49 In concluding that the material in relation to the impact of non-revocation on Ms Dunasemant did not rise above bare assertion, the primary judge also relied on the Jones v Dunkel inference that any evidence that Ms Dunasemant could give would not have assisted her son. The primary judge drew that inference based on the absence of a reference by the Tribunal to Ms Dunasemant being asked a question on the effect her son's removal would have on her whereas the Tribunal did refer to Ms Dunasemant being asked about the effect on her grandchildren.
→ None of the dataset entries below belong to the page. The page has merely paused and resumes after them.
-- ==== Sys2Proof/Machine/Triggers.lean ====
section
/-! DEFINITION. Route actions, show sets and taking a source (R118 to R121, R126). -/

namespace Sys2Proof.Machine

/-- A refused start, where its origin reports it (R73). -/
def reportRefusal (report : Bool) (origin : Origin) (id : Nat) (res : StartResult) (p : Blocks) : Blocks :=
  match res with
  | .accepted _ _ => p
  | .refused why step => if report then putNotice (.startRefused origin (some id) why step) p else p

/-- A start whose refusal is reported at once when `report` is set. -/
def startReported (report restart : Bool) (origin : Origin) (id : Nat) (p : Blocks) : StartResult × Blocks :=
  let out := startShow id origin restart p
  (out.1, reportRefusal report origin id out.1 out.2)

/-- A start was accepted: its claim succeeded or its slot became PENDING (R126). -/
def StartResult.accepted? : StartResult → Bool
  | .accepted _ _ => true
  | .refused _ _ => false

/-- Start the shows of a list one after another, each carried to its end (R126). -/
def startEach (report : Bool) (number : Nat) : List Nat → Blocks → List (Nat × StartResult) × Blocks
  | [], p => ([], p)
  | id :: ids, p =>
    let out := startReported report false (.showSet number) id p
    let rest := startEach report number ids out.2
    ((id, out.1) :: rest.1, rest.2)

/-- Write a set's pointer. -/
def setPointer (number ptr : Nat) (p : Blocks) : Blocks :=
  { p with trigger := { p.trigger with pointers := tset p.trigger.pointers number ptr } }

/-- Start a defined show set: the show at the pointer in CYCLE mode, every show in ALL mode; the outcomes in the order made (R126). -/
def startDefinedSet (report : Bool) (number : Nat) (st : SetSettings) (p : Blocks) : List (Nat × StartResult) × Blocks :=
  match st.mode with
  | .all => startEach report number st.shows p
  | .cycle =>
    let ptr : Nat := tget p.trigger.pointers number
    let id := st.shows.getD ptr 0
    let out := startReported report false (.showSet number) id p
    ([(id, out.1)], if out.1.accepted? then setPointer number ((ptr + 1) % st.shows.length) out.2 else out.2)

/-- Start a show set from a route or a schedule entry; an undefined one starts nothing (R121, R126, R156). -/
def startSetBy (report : Bool) (number : Nat) (p : Blocks) : Blocks :=
  match (tget p.store.settings.sets number : Option SetSettings) with
  | none => p
  | some st => (startDefinedSet report number st p).2

/-- End the slot that holds a show with reason STOPPED; nothing where none holds it (R68). -/
def stopHolding (id : Nat) (p : Blocks) : Blocks :=
  match slotHolding p id with
  | none => p
  | some k => endSlots [(k, .stopped)] p

/-- The slot that holds a show and is HELD (R60). -/
def heldSlot (p : Blocks) (id : Nat) : Option Nat :=
  match slotHolding p id with
  | none => none
  | some k => match slotOf p k with
    | none => none
    | some r => if r.state = .held then some k else none

/-- A refused STOP or RELEASE of a route: step CHECK (R121). -/
def refuseRoute (source : Nat) (rt : RouteSettings) (id : Nat) (why : Reason) (p : Blocks) : Blocks :=
  if rt.report then putNotice (.startRefused (.trigger source) (some id) why .check) p else p

/-- Carry out a source's route action (R120, R121). -/
def routeAction (source : Nat) (rt : RouteSettings) (p : Blocks) : Blocks :=
  match rt.action, rt.target with
  | .start, some id => (startReported rt.report false (.trigger source) id p).2
  | .startRestart, some id => (startReported rt.report true (.trigger source) id p).2
  | .startSet, some number => startSetBy rt.report number p
  | .stop, some id => if (showOf p id).isNone then refuseRoute source rt id .noShow p else stopHolding id p
  | .release, some id =>
    if (showOf p id).isNone then refuseRoute source rt id .noShow p
    else
      match heldSlot p id with
      | none => refuseRoute source rt id .notHeld p
      | some k => releaseHold k p
  | .note, _ => putNotice (.trigger source (tget p.trigger.sources source).direction .note none) p
  | _, none => p

/-- Change a source's working record. -/
def modSource (source : Nat) (f : SourceWork → SourceWork) (p : Blocks) : Blocks :=
  { p with trigger := { p.trigger with sources := tset p.trigger.sources source (f (tget p.trigger.sources source)) } }

/-- A source is taken: its flag is cleared, its rearm timer loaded, its action carried out to the end (R118, R119). -/
def takeSource (source : Nat) (p : Blocks) : Blocks :=
  let rt : RouteSettings := tget p.store.settings.routes source
  routeAction source rt (modSource source (fun w => { w with pending := false, rearm := loadTimer rt.rearm }) p)

/-- The source numbers. -/
def sourceNumbers : List Nat := List.range 64

/-- A source whose flag is set and whose route is enabled. -/
def sourceWaits (p : Blocks) (source : Nat) : Bool :=
  (tget p.trigger.sources source).pending && (tget p.store.settings.routes source).enabled

/-- At an opening: take each waiting source, in ascending order (R119). -/
def takePending (p : Blocks) : Blocks := sourceNumbers.foldl (fun q s => if sourceWaits q s then takeSource s q else q) p

/-- Clear every pending flag and make every rearm timer idle (R124, R130). -/
def clearSources (p : Blocks) : Blocks :=
  { p with trigger := { p.trigger with sources := tmap (fun w => { w with pending := false, rearm := none }) p.trigger.sources } }

end Sys2Proof.Machine
end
50 The absence of such a reference by the Tribunal might more readily be explained as another manifestation of the Tribunal overlooking, in its entirety, the whole topic of the impact of non-revocation on Ms Dunasemant, notwithstanding that it was a topic which the Tribunal was required to consider given that it was relevant and was the subject of representations made by Mr Dunasemant. The Tribunal's reference to Ms Dunasemant being asked a question about the impact on her grandchildren was in the context of the Tribunal expressly considering the best interests of minor children in Australia as a primary consideration under the Direction and one to which the Tribunal attached moderate weight.
51 Even if the inference drawn by the primary judge was available on the information to which the primary judge had regard, it cannot safely stand when the final two sentences of Ms Dunasemant's statement are read in the context of the statement as a whole.